Work request. In the listing below, a line holding "def nominal (s" and a line holding "1 (R368). -/" mark the range. Retype both exactly, with all lines between them.

Materials provided.
_ _ _ _
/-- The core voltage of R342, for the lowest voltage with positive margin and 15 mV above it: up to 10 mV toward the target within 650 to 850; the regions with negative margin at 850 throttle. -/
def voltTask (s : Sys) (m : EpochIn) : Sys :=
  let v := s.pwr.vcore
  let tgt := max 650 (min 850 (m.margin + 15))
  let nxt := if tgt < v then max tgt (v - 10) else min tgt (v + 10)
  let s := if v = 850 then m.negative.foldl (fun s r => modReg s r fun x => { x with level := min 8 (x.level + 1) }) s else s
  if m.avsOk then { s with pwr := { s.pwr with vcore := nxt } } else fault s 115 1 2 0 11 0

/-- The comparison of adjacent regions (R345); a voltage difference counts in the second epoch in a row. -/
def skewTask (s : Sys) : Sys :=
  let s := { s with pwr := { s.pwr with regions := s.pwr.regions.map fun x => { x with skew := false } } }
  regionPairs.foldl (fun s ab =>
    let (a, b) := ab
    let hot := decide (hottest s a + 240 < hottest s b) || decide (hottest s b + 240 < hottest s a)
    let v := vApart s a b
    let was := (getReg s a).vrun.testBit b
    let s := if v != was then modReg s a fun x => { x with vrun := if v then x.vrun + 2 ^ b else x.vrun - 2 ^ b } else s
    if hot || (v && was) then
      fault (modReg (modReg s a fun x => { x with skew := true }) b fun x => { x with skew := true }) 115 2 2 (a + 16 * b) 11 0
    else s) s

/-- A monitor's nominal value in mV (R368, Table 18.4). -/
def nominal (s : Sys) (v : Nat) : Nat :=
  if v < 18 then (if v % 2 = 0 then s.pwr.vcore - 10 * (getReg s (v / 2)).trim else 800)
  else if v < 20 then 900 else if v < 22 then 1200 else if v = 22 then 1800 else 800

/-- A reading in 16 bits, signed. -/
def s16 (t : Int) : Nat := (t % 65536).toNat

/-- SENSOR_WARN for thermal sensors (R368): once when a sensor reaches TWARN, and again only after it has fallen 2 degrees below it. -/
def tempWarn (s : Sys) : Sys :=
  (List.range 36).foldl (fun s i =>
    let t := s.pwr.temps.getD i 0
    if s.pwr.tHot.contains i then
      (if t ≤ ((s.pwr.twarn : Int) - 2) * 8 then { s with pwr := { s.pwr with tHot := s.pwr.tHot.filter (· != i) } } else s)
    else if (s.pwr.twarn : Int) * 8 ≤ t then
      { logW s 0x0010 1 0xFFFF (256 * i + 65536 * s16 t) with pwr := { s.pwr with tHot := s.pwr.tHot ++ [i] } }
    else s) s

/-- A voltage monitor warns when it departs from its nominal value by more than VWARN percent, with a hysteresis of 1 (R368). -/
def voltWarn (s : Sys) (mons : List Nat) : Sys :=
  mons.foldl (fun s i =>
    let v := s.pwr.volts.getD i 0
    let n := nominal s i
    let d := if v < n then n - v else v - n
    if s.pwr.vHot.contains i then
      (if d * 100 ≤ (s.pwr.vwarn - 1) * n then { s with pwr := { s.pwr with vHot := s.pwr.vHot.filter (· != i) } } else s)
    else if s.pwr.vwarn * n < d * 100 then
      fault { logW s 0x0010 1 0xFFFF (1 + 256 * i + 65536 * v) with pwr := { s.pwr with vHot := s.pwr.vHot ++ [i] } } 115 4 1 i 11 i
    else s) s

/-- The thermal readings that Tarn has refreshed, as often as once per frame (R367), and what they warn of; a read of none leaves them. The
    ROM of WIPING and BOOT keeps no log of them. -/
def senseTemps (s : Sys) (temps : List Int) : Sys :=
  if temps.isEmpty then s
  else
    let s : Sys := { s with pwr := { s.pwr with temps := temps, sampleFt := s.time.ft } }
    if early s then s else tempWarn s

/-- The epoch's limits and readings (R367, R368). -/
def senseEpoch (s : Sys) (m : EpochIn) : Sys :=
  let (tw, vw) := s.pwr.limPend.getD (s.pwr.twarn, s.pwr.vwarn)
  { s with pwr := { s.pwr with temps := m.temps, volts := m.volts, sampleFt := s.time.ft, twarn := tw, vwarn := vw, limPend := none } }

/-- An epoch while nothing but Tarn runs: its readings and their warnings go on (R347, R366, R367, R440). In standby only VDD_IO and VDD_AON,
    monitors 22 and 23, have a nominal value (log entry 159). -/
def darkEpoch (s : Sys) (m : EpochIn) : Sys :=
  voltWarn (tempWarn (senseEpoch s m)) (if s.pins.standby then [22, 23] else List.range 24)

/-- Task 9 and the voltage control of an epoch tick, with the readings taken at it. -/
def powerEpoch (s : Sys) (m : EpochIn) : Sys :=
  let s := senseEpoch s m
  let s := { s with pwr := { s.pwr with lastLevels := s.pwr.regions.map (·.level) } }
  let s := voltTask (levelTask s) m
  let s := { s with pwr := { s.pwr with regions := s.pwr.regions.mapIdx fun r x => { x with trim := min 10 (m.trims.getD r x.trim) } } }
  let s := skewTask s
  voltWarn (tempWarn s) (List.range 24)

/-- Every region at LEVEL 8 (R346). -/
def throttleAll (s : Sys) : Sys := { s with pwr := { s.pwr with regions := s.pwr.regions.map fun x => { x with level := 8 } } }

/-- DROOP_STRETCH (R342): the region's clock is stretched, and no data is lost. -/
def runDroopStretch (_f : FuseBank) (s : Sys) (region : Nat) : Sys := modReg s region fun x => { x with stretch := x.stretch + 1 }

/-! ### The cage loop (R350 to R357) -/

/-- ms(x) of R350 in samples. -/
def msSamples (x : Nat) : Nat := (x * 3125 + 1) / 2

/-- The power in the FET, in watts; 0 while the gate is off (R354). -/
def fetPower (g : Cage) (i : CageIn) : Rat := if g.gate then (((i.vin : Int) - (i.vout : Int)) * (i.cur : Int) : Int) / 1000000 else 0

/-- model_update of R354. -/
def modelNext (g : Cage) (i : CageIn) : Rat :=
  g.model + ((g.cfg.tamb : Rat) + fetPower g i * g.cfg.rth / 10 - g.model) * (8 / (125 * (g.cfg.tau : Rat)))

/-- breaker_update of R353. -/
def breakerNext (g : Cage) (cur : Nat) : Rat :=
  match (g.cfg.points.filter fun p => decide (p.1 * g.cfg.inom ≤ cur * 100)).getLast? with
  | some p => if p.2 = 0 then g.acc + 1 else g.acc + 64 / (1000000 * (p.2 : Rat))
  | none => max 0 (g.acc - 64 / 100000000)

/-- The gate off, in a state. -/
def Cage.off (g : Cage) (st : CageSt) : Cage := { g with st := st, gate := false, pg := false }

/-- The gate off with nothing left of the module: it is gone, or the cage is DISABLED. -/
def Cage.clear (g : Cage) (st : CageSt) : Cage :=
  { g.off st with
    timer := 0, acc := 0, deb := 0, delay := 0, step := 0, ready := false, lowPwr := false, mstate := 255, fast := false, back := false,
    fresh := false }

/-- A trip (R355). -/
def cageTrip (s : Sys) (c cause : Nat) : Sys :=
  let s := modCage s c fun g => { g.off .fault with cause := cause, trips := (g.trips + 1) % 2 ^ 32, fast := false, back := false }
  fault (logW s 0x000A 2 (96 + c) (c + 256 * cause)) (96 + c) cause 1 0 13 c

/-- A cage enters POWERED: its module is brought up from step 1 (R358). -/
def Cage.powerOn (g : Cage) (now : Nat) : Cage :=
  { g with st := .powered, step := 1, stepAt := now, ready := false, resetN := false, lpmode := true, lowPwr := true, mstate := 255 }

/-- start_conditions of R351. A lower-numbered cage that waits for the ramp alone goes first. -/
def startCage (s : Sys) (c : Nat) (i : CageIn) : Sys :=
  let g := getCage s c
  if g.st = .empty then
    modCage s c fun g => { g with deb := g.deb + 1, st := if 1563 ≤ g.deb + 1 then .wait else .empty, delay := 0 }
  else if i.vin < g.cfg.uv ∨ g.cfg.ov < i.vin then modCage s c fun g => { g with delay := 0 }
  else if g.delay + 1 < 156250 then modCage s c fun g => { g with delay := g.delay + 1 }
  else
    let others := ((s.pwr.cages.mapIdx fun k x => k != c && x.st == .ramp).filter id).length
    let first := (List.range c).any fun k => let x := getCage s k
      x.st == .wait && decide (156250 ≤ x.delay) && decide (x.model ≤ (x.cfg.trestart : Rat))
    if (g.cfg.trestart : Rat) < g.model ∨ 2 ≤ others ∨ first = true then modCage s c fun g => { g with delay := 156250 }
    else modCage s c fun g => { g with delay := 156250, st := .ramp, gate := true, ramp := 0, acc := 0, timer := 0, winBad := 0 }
_ _ _ _
Solution to this problem.
def nominal (s : Sys) (v : Nat) : Nat :=
  if v < 18 then (if v % 2 = 0 then s.pwr.vcore - 10 * (getReg s (v / 2)).trim else 800)
  else if v < 20 then 900 else if v < 22 then 1200 else if v = 22 then 1800 else 800

/-- A reading in 16 bits, signed. -/
def s16 (t : Int) : Nat := (t % 65536).toNat

/-- SENSOR_WARN for thermal sensors (R368): once when a sensor reaches TWARN, and again only after it has fallen 2 degrees below it. -/
def tempWarn (s : Sys) : Sys :=
  (List.range 36).foldl (fun s i =>
    let t := s.pwr.temps.getD i 0
    if s.pwr.tHot.contains i then
      (if t ≤ ((s.pwr.twarn : Int) - 2) * 8 then { s with pwr := { s.pwr with tHot := s.pwr.tHot.filter (· != i) } } else s)
    else if (s.pwr.twarn : Int) * 8 ≤ t then
      { logW s 0x0010 1 0xFFFF (256 * i + 65536 * s16 t) with pwr := { s.pwr with tHot := s.pwr.tHot ++ [i] } }
    else s) s

/-- A voltage monitor warns when it departs from its nominal value by more than VWARN percent, with a hysteresis of 1 (R368). -/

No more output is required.